It’s pretty widely known these days that Google Translate is far from perfect – its translations can have issues with accuracy and some pretty weird wording.
At other times though, it is so good it can’t be faulted.
This often perplexes people – why was it accurate last time, so inaccurate and clumsy this time?
Well, when you understand how Google Translate works – how it produces its translations – you’ll see these sort of quality issues are actually inevitable.
It couldn’t actually be any other way!
This article gives examples of the types of accuracy and quality problems experienced with Google Translate and explains how and why they occur.
This leads to suggestions as to when to use it and when to avoid it like the plague.
How Google Translate works – the source of its (in)accuracy problems
Many people are surprised to learn that Google doesn’t actually try to understand the meaning of each sentence as a whole, as a reader or human translator would.
Instead its translations are based purely on statistical occurrence.
Yep that’s right, Google Translate is all about maths and odds, not meaning!
Essentially Google has built up huge databases of existing translations produced over many years by human translators that they have adjudged to be reliable and accurate.
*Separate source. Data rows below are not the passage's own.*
-- ==== Sys2Proof/Machine/DevRegs.lean ====
section
/-! DEFINITION. Reads and writes of the device registers (R111, R112), by queued accesses of a core, by requests over the
fabric, and by the host. -/

namespace Sys2Proof.Machine

/-! Queue slots (R154 to R157, R184). -/

/-- Slot n of the dispatcher of die d. -/
def State.qslot (s : State) (d n : Nat) : QSlot := tget {} (s.disp d).slots n

/-- The state with slot n of die d changed. -/
def State.modSlot (s : State) (d n : Nat) (f : QSlot → QSlot) : State := s.modDisp d fun x => { x with slots := tmod {} x.slots n f }

/-- The packets of a slot's queue: QLOG2. -/
def QSlot.log2 (q : QSlot) : Nat := bits q.qcfg 32 5
def QSlot.prio (q : QSlot) : Nat := bits q.qcfg 38 2
def QSlot.weight (q : QSlot) : Nat := bits q.qcfg 40 8
def QSlot.ctx (q : QSlot) : Nat := bits q.qcfg 48 16
def QSlot.sys (q : QSlot) : Bool := bits q.qcfg 37 1 == 1

/-- A new write index reaches a mapped slot: too far ahead, it is OVERRUN (R154). -/
def QSlot.notify (q : QSlot) (w : Nat) : QSlot :=
  if 2 ^ q.log2 < (w + 2 ^ 32 - q.rdidx) % 2 ^ 32 then { q with st := .overrun, wridx := w } else { q with wridx := w }

/-- NOTIFY: a write of a slot's notify register. A free slot ignores and counts it; in the cycle of its unmapping the write goes
to the queue being unmapped (R154, R157). -/
def State.notify (s : State) (d slot : Nat) (v : Word) : State :=
  let q := s.qslot d slot
  let w := bits v 0 32
  match q.st, q.unmapped with
  | .free, some (t, desc) =>
    if t = s.time then s.homeWrite none (cellsFrom (desc + 0x18) (bytesOfNum 8 (2 ^ 63 + w)))
    else s.modDisp d fun x => { x with dstat := countUp x.dstat 0 16 1 }
  | .free, none => s.modDisp d fun x => { x with dstat := countUp x.dstat 0 16 1 }
  | .mapped, _ => s.modSlot d slot fun q => q.notify w
  | .overrun, _ => s.modSlot d slot fun q => { q with wridx := w }

/-- NOTIFY_WRITE: the host writes a notify register; in RECOVERY it does not answer (R154, R507). -/
def execNotifyWrite (d slot : Nat) (v : Word) (s : State) : Out := .next (if s.hostUp (d / 2) then s.notify d slot v else s)

/-- The weaves and graph runs of a slot that are placed, waiting or saved (R184). -/
def State.activeOf (s : State) (d slot : Nat) : Nat :=
  (s.weaves.filter fun w => w.2.die == d && w.2.slot == slot && w.2.st != .ended).length
  + (s.runs.filter fun r => r.2.die == d && r.2.slot == slot).length

/-- The status word of a slot (R184); of a free one what its queue left running. -/
def State.slotWord (s : State) (d slot : Nat) : Word :=
  let q := s.qslot d slot
  match q.st with
  | .free => word (2 ^ 32 * min 255 (s.activeOf d slot))
  | st => word (2 ^ 62 * (if st = .mapped then 1 else 2) + 2 ^ 60 * q.prio + 2 ^ 52 * q.weight + 2 ^ 47 * q.lane.length
                + 2 ^ 32 * min 255 (s.activeOf d slot) + q.rdidx)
Let’s hope they’re right on the reliability score, because this is the cornerstone for all their translations.
They have then developed a set of statistical matches. Basically they say that word or phrase x has been most frequently translated as word or phrase y in this language so that’s what we’ll always use for our translations, as it gives us the best odds of being correct.
So they break each sentence down into individual components (words or phrases) that they can find a match for in their database.
They then assess what the most frequently occurring translation for each component is, and string these together to create the translation of the sentence.
The problems with this approach are twofold:
- Google Translate has no way of knowing when what it produces simply doesn’t make sense – when the sum of the individual parts doesn’t add up to a coherent whole.
- Any time a word is used with a meaning other than the most frequently occurring meaning for that word, they’ll choose the more common meaning and the translation will be wrong.
Let’s look at two examples to illustrate this.
Here’s a French paragraph we translated into English a while back, firstly with Google’s translation and also Bing Translator’s for comparison.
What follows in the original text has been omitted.